Exercise details
Within the listing below, please copy exactly the lines between the line holding "operand words taken so far. -/" and the line holding "The indirect form", inclusive.

Provided data
※ ※ ※

-- ==== Sys2Proof/Decode.lean ====
section
/-! DEFINITION. The classes of a raw word (R47), the opcode map (R50, R51), the decoder (R52 to R55, R69), the encoder,
the program image's byte order (R58), and the host's reading of a table word. The decoder takes the register file as
an input, since the opcode word may be a register reference (R52). -/

namespace Sys2Proof

/-! ## Classes of a raw word (R47) -/

/-- `isLit(w)`: a literal, 0 to 32767. -/
abbrev isLit (w : Word) : Prop := w.toNat ≤ 32767

/-- `isReg(w)`: a register reference, 32768 to 32775. -/
abbrev isReg (w : Word) : Prop := 32768 ≤ w.toNat ∧ w.toNat ≤ 32775

/-- `isBad(w)`: an illegal word, 32776 to 65535. -/
abbrev isBad (w : Word) : Prop := 32776 ≤ w.toNat

/-- `regIdx(w) = w - 32768 = w[2:0]` (R12, R47). -/
def regIdx (w : Word) : Reg :=
  match w.toNat % 8 with
  | 0 => .r0
  | 1 => .r1
  | 2 => .r2
  | 3 => .r3
  | 4 => .r4
  | 5 => .r5
  | 6 => .r6
  | _ => .r7

/-- The raw word that names a register (R12): 32768 plus its number. -/
def regWord : Reg → Word
  | .r0 => 32768
  | .r1 => 32769
  | .r2 => 32770
  | .r3 => 32771
  | .r4 => 32772
  | .r5 => 32773
  | .r6 => 32774
  | .r7 => 32775

/-- `zext_16(v)`: a value as a raw word, bit 15 = 0 (00_scope.md section 5). -/
def zext16 (v : Value) : Word := v.setWidth 16

/-! ## The opcode map -/

/-- The operand count of an opcode (R50, R55); none for a number outside the map (R53). -/
def operandCount : Nat → Option Nat
  | 0 => some 0
  | 1 => some 2
  | 2 => some 1
  | 3 => some 1
  | 4 => some 3
  | 5 => some 3
  | 6 => some 1
  | 7 => some 2
  | 8 => some 2
  | 9 => some 3
  | 10 => some 3
  | 11 => some 3
  | 12 => some 3
  | 13 => some 3
  | 14 => some 2
  | 15 => some 2
  | 16 => some 2
  | 17 => some 1
  | 18 => some 0
  | 19 => some 1
  | 20 => some 1
  | 21 => some 0
  | _ => none

/-- The instructions of format F0 (R48, R50), by opcode. -/
def assemble0 : Nat → Option Instr
  | 0 => some .halt
  | 18 => some .ret
  | 21 => some .noop
  | _ => none

/-- The instructions of format F1 (R48, R50), by opcode. -/
def assemble1 (op : Nat) (a : Word) : Option Instr :=
  match op with
  | 2 => some (.push a)
  | 3 => some (.pop a)
  | 6 => some (.jmp a)
  | 17 => some (.call a)
  | 19 => some (.out a)
  | 20 => some (.inp a)
  | _ => none

/-- The instructions of format F2 (R48, R50), by opcode. -/
def assemble2 (op : Nat) (a b : Word) : Option Instr :=
  match op with
  | 1 => some (.set a b)
  | 7 => some (.jt a b)
  | 8 => some (.jf a b)
  | 14 => some (.not a b)
  | 15 => some (.rmem a b)
  | 16 => some (.wmem a b)
  | _ => none

/-- The instructions of format F3 (R48, R50), by opcode. -/
def assemble3 (op : Nat) (a b c : Word) : Option Instr :=
  match op with
  | 4 => some (.eq a b c)
  | 5 => some (.gt a b c)
  | 9 => some (.add a b c)
  | 10 => some (.mult a b c)
  | 11 => some (.mod a b c)
  | 12 => some (.and a b c)
  | 13 => some (.or a b c)
  | _ => none

/-- The instruction of an opcode with its operand words (R50, R51). -/
def assemble (op : Nat) : List Word → Option Instr
  | [] => assemble0 op
  | [a] => assemble1 op a
  | [a, b] => assemble2 op a b
  | [a, b, c] => assemble3 op a b c
  | _ => none

/-! ## The decoder -/

/-- Why the words at the pc are no instruction. -/
inductive DecodeError
  /-- there is no cell for the opcode word (R62, R123 case a) -/
  | noOpcode
  /-- the resolved opcode is above 21 (R53, R69) -/
  | invalidOpcode (op : Word)
  /-- there is no cell for the next operand word (R62); `seen`: the operand words before it -/
  | noOperand (op : Word) (seen : List Word)
  /-- operand word `w` is illegal (R54); `seen`: the operand words before it -/
  | illegalOperand (op : Word) (seen : List Word) (w : Word)
  deriving DecidableEq, Repr

/-- R69: a register reference in the opcode position is replaced by the register's content; any other word, an illegal
one included, is the opcode itself. -/
def resolveOpcode (x : Reg → Value) (w : Word) : Word :=
  if isReg w then zext16 (x (regIdx w)) else w

/-- Take `n` operand words in ascending order, each tested as it is fetched (R63, R64, R71, R128). `seen` holds the
operand words taken so far. -/
def takeOperands (op : Word) : Nat → List Word → List Word → Except DecodeError (List Word × List Word)
  | 0, seen, ws => .ok (seen, ws)
  | _ + 1, seen, [] => .error (.noOperand op seen)
  | n + 1, seen, w :: ws =>
    if isBad w then .error (.illegalOperand op seen w) else takeOperands op n (seen ++ [w]) ws

/-- Decode the words from the pc on, with the register file `x` (R52): the instruction and the words after it, or the
first thing wrong in the order of R128. -/
def decode (x : Reg → Value) : List Word → Except DecodeError (Instr × List Word)
  | [] => .error .noOpcode
  | w :: ws =>
    match operandCount (resolveOpcode x w).toNat with
    | none => .error (.invalidOpcode (resolveOpcode x w))
    | some n =>
      match takeOperands (resolveOpcode x w) n [] ws with
      | .error e => .error e
      | .ok (ops, rest) =>
        match assemble (resolveOpcode x w).toNat ops with
        | none => .error (.invalidOpcode (resolveOpcode x w))
        | some i => .ok (i, rest)

/-! ## The encoder -/

/-- The opcode of an instruction (R51), as its direct opcode word. -/
def Instr.opcode : Instr → Word
  | .halt => 0
  | .set _ _ => 1
  | .push _ => 2
  | .pop _ => 3
  | .eq _ _ _ => 4
  | .gt _ _ _ => 5
  | .jmp _ => 6
  | .jt _ _ => 7
  | .jf _ _ => 8
  | .add _ _ _ => 9
  | .mult _ _ _ => 10
  | .mod _ _ _ => 11
  | .and _ _ _ => 12
  | .or _ _ _ => 13
  | .not _ _ => 14
  | .rmem _ _ => 15
  | .wmem _ _ => 16
  | .call _ => 17
  | .ret => 18
  | .out _ => 19
  | .inp _ => 20
  | .noop => 21

/-- The direct form of an instruction: the opcode word, then the operand words (R46, R48, R51). -/
def encode (i : Instr) : List Word := i.opcode :: i.operands

/-- The indirect form (R52): the opcode word names register `r`. -/
def encodeIndirect (r : Reg) (i : Instr) : List Word := regWord r :: i.operands

/-! ## The image and the table word -/

/-- The external loader's decoding of the image (R58): 16-bit little-endian words, an odd trailing byte ignored. -/
def imageWords : List (BitVec 8) → List Word
  | lo :: hi :: bytes => (hi ++ lo) :: imageWords bytes
  | [_] => []
  | [] => []

/-- The four words of an instruction whose bits are `w`, bit 0 the least significant bit of the first word; the bits
above `nbits` are zero. Four is the longest instruction (R46). -/
def tableWords (nbits w : Nat) : List Word :=
  let v := w % 2 ^ nbits
  [BitVec.ofNat 16 v, BitVec.ofNat 16 (v / 2 ^ 16), BitVec.ofNat 16 (v / 2 ^ 32), BitVec.ofNat 16 (v / 2 ^ 48)]

/-- What the decoder reads from a word of spec/opcode_table.json, the registers as they are after reset. -/
def decodeTableWord (nbits w : Nat) : Option Instr :=
  match decode (fun _ => 0) (tableWords nbits w) with
  | .ok (i, _) => some i
  | .error _ => none

end Sys2Proof
end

※ ※ ※

Response for this exercise
operand words taken so far. -/
def takeOperands (op : Word) : Nat → List Word → List Word → Except DecodeError (List Word × List Word)
  | 0, seen, ws => .ok (seen, ws)
  | _ + 1, seen, [] => .error (.noOperand op seen)
  | n + 1, seen, w :: ws =>
    if isBad w then .error (.illegalOperand op seen w) else takeOperands op n (seen ++ [w]) ws

/-- Decode the words from the pc on, with the register file `x` (R52): the instruction and the words after it, or the
first thing wrong in the order of R128. -/
def decode (x : Reg → Value) : List Word → Except DecodeError (Instr × List Word)
  | [] => .error .noOpcode
  | w :: ws =>
    match operandCount (resolveOpcode x w).toNat with
    | none => .error (.invalidOpcode (resolveOpcode x w))
    | some n =>
      match takeOperands (resolveOpcode x w) n [] ws with
      | .error e => .error e
      | .ok (ops, rest) =>
        match assemble (resolveOpcode x w).toNat ops with
        | none => .error (.invalidOpcode (resolveOpcode x w))
        | some i => .ok (i, rest)

/-! ## The encoder -/

/-- The opcode of an instruction (R51), as its direct opcode word. -/
def Instr.opcode : Instr → Word
  | .halt => 0
  | .set _ _ => 1
  | .push _ => 2
  | .pop _ => 3
  | .eq _ _ _ => 4
  | .gt _ _ _ => 5
  | .jmp _ => 6
  | .jt _ _ => 7
  | .jf _ _ => 8
  | .add _ _ _ => 9
  | .mult _ _ _ => 10
  | .mod _ _ _ => 11
  | .and _ _ _ => 12
  | .or _ _ _ => 13
  | .not _ _ => 14
  | .rmem _ _ => 15
  | .wmem _ _ => 16
  | .call _ => 17
  | .ret => 18
  | .out _ => 19
  | .inp _ => 20
  | .noop => 21

/-- The direct form of an instruction: the opcode word, then the operand words (R46, R48, R51). -/
def encode (i : Instr) : List Word := i.opcode :: i.operands

/-- The indirect form (R52): the opcode word names register `r`. -/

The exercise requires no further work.